Material to process Block Start
-- ==== Sys2Proof/Syntax.lean ====
section
/-! DEFINITION. The instruction set as syntax: one constructor of `Instr` per row of spec/opcode_table.json.
A row with an encoding carries that encoding's fields; an event, verb or message carries what the spec says it names.
The unit (core, stack, port) that a step concerns is not written in its row: it is the state's `unit` (log 10). -/

namespace Sys2Proof
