/-- The one-word form of an instruction (Table 4.1), prefix words by Table 3.3. -/
def encodeWord : Instr → Option Word32
  | .pfx i e v p t s a r m x => some (i ++ e ++ v ++ p ++ t ++ s ++ a ++ r ++ m ++ x ++ 0x2#3)
  | .add b a d => some (0x0#6 ++ b ++ a ++ d ++ 0x0#8)
  | .sub b a d => some (0x1#6 ++ b ++ a ++ d ++ 0x0#8)
  | .addx b a d => some (0x2#6 ++ b ++ a ++ d ++ 0x0#8)
  | .subx b a d => some (0x3#6 ++ b ++ a ++ d ++ 0x0#8)
  | .and b a d => some (0x4#6 ++ b ++ a ++ d ++ 0x0#8)
  | .or b a d => some (0x5#6 ++ b ++ a ++ d ++ 0x0#8)
  | .xor b a d => some (0x6#6 ++ b ++ a ++ d ++ 0x0#8)
  | .andn b a d => some (0x7#6 ++ b ++ a ++ d ++ 0x0#8)
  | .shl b a d => some (0x8#6 ++ b ++ a ++ d ++ 0x0#8)
  | .shr b a d => some (0x9#6 ++ b ++ a ++ d ++ 0x0#8)
  | .sar b a d => some (0xA#6 ++ b ++ a ++ d ++ 0x0#8)
  | .rol b a d => some (0xB#6 ++ b ++ a ++ d ++ 0x0#8)
  | .ror b a d => some (0xC#6 ++ b ++ a ++ d ++ 0x0#8)
  | .min b a d => some (0xD#6 ++ b ++ a ++ d ++ 0x0#8)
  | .max b a d => some (0xE#6 ++ b ++ a ++ d ++ 0x0#8)
  | .minn b a d => some (0xF#6 ++ b ++ a ++ d ++ 0x0#8)
  | .maxn b a d => some (0x10#6 ++ b ++ a ++ d ++ 0x0#8)
  | .addi i a d => some (i ++ a ++ d ++ 0x4#8)
  | .andi i a d => some (i ++ a ++ d ++ 0x8#8)
  | .ori i a d => some (i ++ a ++ d ++ 0xC#8)
  | .xori i a d => some (i ++ a ++ d ++ 0x10#8)
  | .shli n a d => some (0x0#6 ++ n ++ a ++ d ++ 0x14#8)
  | .shri n a d => some (0x1#6 ++ n ++ a ++ d ++ 0x14#8)
  | .sari n a d => some (0x2#6 ++ n ++ a ++ d ++ 0x14#8)
  | .mul b a d => some (0x0#6 ++ b ++ a ++ d ++ 0x18#8)
  | .mulh b a d => some (0x1#6 ++ b ++ a ++ d ++ 0x18#8)
  | .mulhn b a d => some (0x2#6 ++ b ++ a ++ d ++ 0x18#8)
  | .divs b a d => some (0x3#6 ++ b ++ a ++ d ++ 0x18#8)
  | .divn b a d => some (0x4#6 ++ b ++ a ++ d ++ 0x18#8)
  | .rems b a d => some (0x5#6 ++ b ++ a ++ d ++ 0x18#8)
  | .remn b a d => some (0x6#6 ++ b ++ a ++ d ++ 0x18#8)
  | .clz a d => some (0x0#12 ++ a ++ d ++ 0x1C#8)
  | .ctz a d => some (0x40#12 ++ a ++ d ++ 0x1C#8)
  | .ffs a d => some (0x80#12 ++ a ++ d ++ 0x1C#8)
  | .popc a d => some (0xC0#12 ++ a ++ d ++ 0x1C#8)
  | .extb l p a d => some (l ++ p ++ a ++ d ++ 0x20#8)
  | .insb l p a d => some (l ++ p ++ a ++ d ++ 0x24#8)
  | .movi i d => some (i ++ d ++ 0x28#8)
  | .movhi i d => some (i ++ d ++ 0x2C#8)
  | .sel p b a d => some (p ++ b ++ a ++ d ++ 0x30#8)
  | .cmp c b a p => some (c ++ 0x0#2 ++ b ++ a ++ p ++ 0x34#8)
  | .cmpi c i a p => some (c ++ i ++ a ++ p ++ 0x38#8)
  | .mulmod b a d => some (0x0#6 ++ b ++ a ++ d ++ 0x3C#8)
  | .addmod b a d => some (0x1#6 ++ b ++ a ++ d ++ 0x3C#8)
  | .tagp b a d => some (0x2#6 ++ b ++ a ++ d ++ 0x3C#8)
  | .pand b a d => some (0x8#6 ++ b ++ a ++ d ++ 0x3C#8)
  | .por b a d => some (0x9#6 ++ b ++ a ++ d ++ 0x3C#8)
  | .pxor b a d => some (0xA#6 ++ b ++ a ++ d ++ 0x3C#8)
  | .pnot a d => some (0x2C0#12 ++ a ++ d ++ 0x3C#8)
  | .lds i w a d => some (i ++ 0x0#1 ++ w ++ a ++ d ++ 0x40#8)
  | .sts i w a d => some (i ++ 0x0#1 ++ w ++ a ++ d ++ 0x44#8)
  | .ldg i o w a d => some (i ++ o ++ w ++ a ++ d ++ 0x48#8)
  | .stg i o w a d => some (i ++ o ++ w ++ a ++ d ++ 0x4C#8)
  | .br t => some (t ++ 0x50#15)
  | .loopb t => some (t ++ 0x4050#15)
  | .brc t c p => some (t ++ c ++ p ++ 0x54#8)
  | .call t p => some (t ++ 0x0#1 ++ p ++ 0x58#8)
  | .ret i a => some (i ++ a ++ 0x5C#14)
  | .loopset d a => some (0x0#7 ++ d ++ a ++ 0x15C#14)
  | .tchk i a => some (i ++ a ++ 0x25C#14)
  | .halt => some (0x35C#32)
  | .trap i a => some (i ++ a ++ 0x45C#14)
  | .vadd b a d f => some (b ++ a ++ d ++ f ++ 0x60#8)
  | .vmul b a d f => some (b ++ a ++ d ++ f ++ 0x64#8)
  | .vsub b a d f => some (b ++ a ++ d ++ f ++ 0x68#8)
  | .vmin b a d f => some (b ++ a ++ d ++ f ++ 0x6C#8)
  | .vmax b a d f => some (b ++ a ++ d ++ f ++ 0x70#8)
  | .vfma b a d f => some (b ++ a ++ d ++ f ++ 0x74#8)
  | .vfms b a d f => some (b ++ a ++ d ++ f ++ 0x78#8)
  | .vabs a d f => some (0x0#6 ++ a ++ d ++ f ++ 0x7C#8)
  | .vneg a d f => some (0x1#6 ++ a ++ d ++ f ++ 0x7C#8)
  | .vexp2 a d f => some (0x2#6 ++ a ++ d ++ f ++ 0x7C#8)
  | .vlog2 a d f => some (0x3#6 ++ a ++ d ++ f ++ 0x7C#8)
  | .vrcp a d f => some (0x4#6 ++ a ++ d ++ f ++ 0x7C#8)
  | .vrsq a d f => some (0x5#6 ++ a ++ d ++ f ++ 0x7C#8)
  | .vsqrt a d f => some (0x6#6 ++ a ++ d ++ f ++ 0x7C#8)
  | .vtanh a d f => some (0x7#6 ++ a ++ d ++ f ++ 0x7C#8)
  | .vsigm a d f => some (0x8#6 ++ a ++ d ++ f ++ 0x7C#8)
  | .vnot a d f => some (0x9#6 ++ a ++ d ++ f ++ 0x7C#8)
  | .vclz a d f => some (0xA#6 ++ a ++ d ++ f ++ 0x7C#8)
  | .vffs a d f => some (0xB#6 ++ a ++ d ++ f ++ 0x7C#8)
  | .vpopc a d f => some (0xC#6 ++ a ++ d ++ f ++ 0x7C#8)
  | .vand b a d w => some (b ++ a ++ d ++ 0x0#3 ++ w ++ 0x80#8)
  | .vor b a d w => some (b ++ a ++ d ++ 0x1#3 ++ w ++ 0x80#8)
  | .vxor b a d w => some (b ++ a ++ d ++ 0x2#3 ++ w ++ 0x80#8)
  | .vshl b a d w => some (b ++ a ++ d ++ 0x3#3 ++ w ++ 0x80#8)
  | .vshr b a d w => some (b ++ a ++ d ++ 0x4#3 ++ w ++ 0x80#8)
  | .vsar b a d w => some (b ++ a ++ d ++ 0x5#3 ++ w ++ 0x80#8)
  | .vcmp b a c k f => some (b ++ a ++ c ++ k ++ f ++ 0x84#8)
  | .vcvt s a d f => some (0x0#2 ++ s ++ a ++ d ++ f ++ 0x88#8)
  | .vqnt s a d f => some (0x1#2 ++ s ++ a ++ d ++ f ++ 0x88#8)
  | .vdqnt s a d f => some (0x2#2 ++ s ++ a ++ d ++ f ++ 0x88#8)
  | .vtrn a d w => some (0x0#6 ++ a ++ d ++ 0x0#3 ++ w ++ 0x8C#8)
  | .vshuf b a d w => some (b ++ a ++ d ++ 0x1#3 ++ w ++ 0x8C#8)
  | .vbcst a d w => some (0x0#6 ++ a ++ d ++ 0x2#3 ++ w ++ 0x8C#8)
  | .vmovs n d => some (0x0#9 ++ n ++ d ++ 0x188C#14)
  | .vins b a d w => some (b ++ a ++ d ++ 0x4#3 ++ w ++ 0x8C#8)
  | .vred o m a d f => some (o ++ m ++ 0x0#3 ++ a ++ d ++ f ++ 0x90#8)
  | .vsel b a d k w => some (b ++ a ++ d ++ k ++ w ++ 0x94#8)
  | .vld o a d => some (o ++ a ++ d ++ 0x98#14)
  | .vst o a d => some (o ++ a ++ d ++ 0x1098#14)
  | .vldx o a d => some (o ++ a ++ d ++ 0x2098#14)
  | .vaddmod b a d => some (b ++ a ++ d ++ 0x39C#14)
  | .vsubmod b a d => some (b ++ a ++ d ++ 0xB9C#14)
  | .vmulmod b a d => some (b ++ a ++ d ++ 0x139C#14)
  | .vbfly b a d => some (b ++ 0x0#1 ++ a ++ d ++ 0x1B9C#15)
  | .vibfly b a d => some (b ++ 0x0#1 ++ a ++ d ++ 0x239C#15)
  | .kand b a d => some (b ++ 0x0#2 ++ a ++ 0x0#2 ++ d ++ 0xA0#16)
  | .kor b a d => some (b ++ 0x0#2 ++ a ++ 0x0#2 ++ d ++ 0x8A0#16)
  | .knot a d => some (0x0#6 ++ a ++ 0x0#2 ++ d ++ 0x10A0#16)
  | .kmov a d => some (0x0#6 ++ a ++ 0x0#2 ++ d ++ 0x18A0#16)
  | .vshape i a => some (i ++ a ++ 0xA4#14)
  | .mcall r => some (r ++ 0xB0#24)
  | .mova i a d => some (0x0#4 ++ i ++ a ++ d ++ 0xB4#11)
  | .mseed a => some (0x100#12 ++ a ++ 0xB4#14)
  | .mmeta i => some (0x2#4 ++ i ++ 0xB4#20)
  | .mpair i a => some (0x3#4 ++ i ++ a ++ 0xB4#14)
  | .mclr i a => some (0x4#4 ++ i ++ a ++ 0xB4#14)
  | .mrtld i a => some (0x5#4 ++ i ++ a ++ 0xB4#14)
  | .mrdac a d => some (0x0#6 ++ a ++ d ++ 0xB8#14)
  | .mwrac a d => some (0x10#6 ++ a ++ d ++ 0xB8#14)
  | .mdrain b a c f => some (b ++ a ++ c ++ f ++ 0xBC#8)
  | .sbind i a z => some (i ++ a ++ 0x0#3 ++ z ++ 0xC0#8)
  | .sunbind z => some (0x1#21 ++ z ++ 0xC0#8)
  | .sseek i a z => some (i ++ a ++ 0x2#3 ++ z ++ 0xC0#8)
  | .ssave i a z => some (i ++ a ++ 0x3#3 ++ z ++ 0xC0#8)
  | .sload i a z => some (i ++ a ++ 0x4#3 ++ z ++ 0xC0#8)
  | .cpl c a => some (0x0#2 ++ c ++ 0x0#6 ++ a ++ 0xD0#14)
  | .cpa c b a => some (0x0#2 ++ c ++ b ++ a ++ 0x8D0#14)
  | .cpgo c => some (0x0#2 ++ c ++ 0x10D0#26)
  | .cpfp c a => some (0x0#2 ++ c ++ 0x0#6 ++ a ++ 0x18D0#14)
  | .cpcmp c a => some (0x0#2 ++ c ++ 0x0#6 ++ a ++ 0x20D0#14)
  | .cpchk c => some (0x0#2 ++ c ++ 0x28D0#26)
  | .fence b => some (b ++ 0xE0#26)
  | .aadd b a d o => some (b ++ a ++ d ++ 0x1#4 ++ o ++ 0xE0#8)
  | .amin b a d o => some (b ++ a ++ d ++ 0x2#4 ++ o ++ 0xE0#8)
  | .amax b a d o => some (b ++ a ++ d ++ 0x3#4 ++ o ++ 0xE0#8)
  | .aand b a d o => some (b ++ a ++ d ++ 0x4#4 ++ o ++ 0xE0#8)
  | .aor b a d o => some (b ++ a ++ d ++ 0x5#4 ++ o ++ 0xE0#8)
  | .axor b a d o => some (b ++ a ++ d ++ 0x6#4 ++ o ++ 0xE0#8)
  | .axchg b a d o => some (b ++ a ++ d ++ 0x7#4 ++ o ++ 0xE0#8)
  | .acas b a d o => some (b ++ 0x0#1 ++ a ++ d ++ 0x8#4 ++ o ++ 0xE0#8)
  | .ochk => some (0x24E0#32)
  | .barr a => some (0x0#12 ++ a ++ 0xE4#14)
  | .bchk a => some (0x0#12 ++ a ++ 0x8E4#14)
  | .sacq a => some (0x0#12 ++ a ++ 0x10E4#14)
  | .srel a => some (0x0#12 ++ a ++ 0x18E4#14)
  | .enq i a => some (i ++ a ++ 0x20E4#14)
  | .gsig i a => some (i ++ a ++ 0x28E4#14)
  | .lopen i a => some (i ++ a ++ 0xE8#14)
  | .lsend i a => some (i ++ a ++ 0x8E8#14)
  | .lchk n => some (n ++ 0x10E8#20)
  | .lrejoin i a => some (i ++ a ++ 0x18E8#14)
  | .xsend e v => some (0x0#10 ++ e ++ v ++ 0xEC#14)
  | .xrecv e v => some (0x0#10 ++ e ++ v ++ 0x8EC#14)
  | .csrr c d => some (c ++ 0x0#6 ++ d ++ 0xF0#8)
  | .csrw c a => some (c ++ a ++ 0xF4#14)
  | .csrs c a => some (c ++ a ++ 0x1F4#14)
  | .csrc c a => some (c ++ a ++ 0x2F4#14)
  | .dictld i a => some (i ++ a ++ 0xF8#14)
  | .step i => some (i ++ 0x8F8#20)
  | .holdOut => some (0x10F8#32)
  | .holdBar a => some (0x1#12 ++ a ++ 0x10F8#14)
  | .tlbinv i a => some (i ++ a ++ 0x18F8#14)
  | .pgrel i a => some (i ++ a ++ 0x20F8#14)
  | .pgacc i a => some (i ++ a ++ 0x28F8#14)
  | .pgattr i a => some (i ++ a ++ 0x30F8#14)
  | _ => none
Material to process Block End
> [Task] Whenever a line of the data includes "instruction", copy that line.

> [Answer below]
/-! DEFINITION. The instruction set as syntax: one constructor of `Instr` per row of spec/opcode_table.json.
/-- The one-word form of an instruction (Table 4.1), prefix words by Table 3.3. -/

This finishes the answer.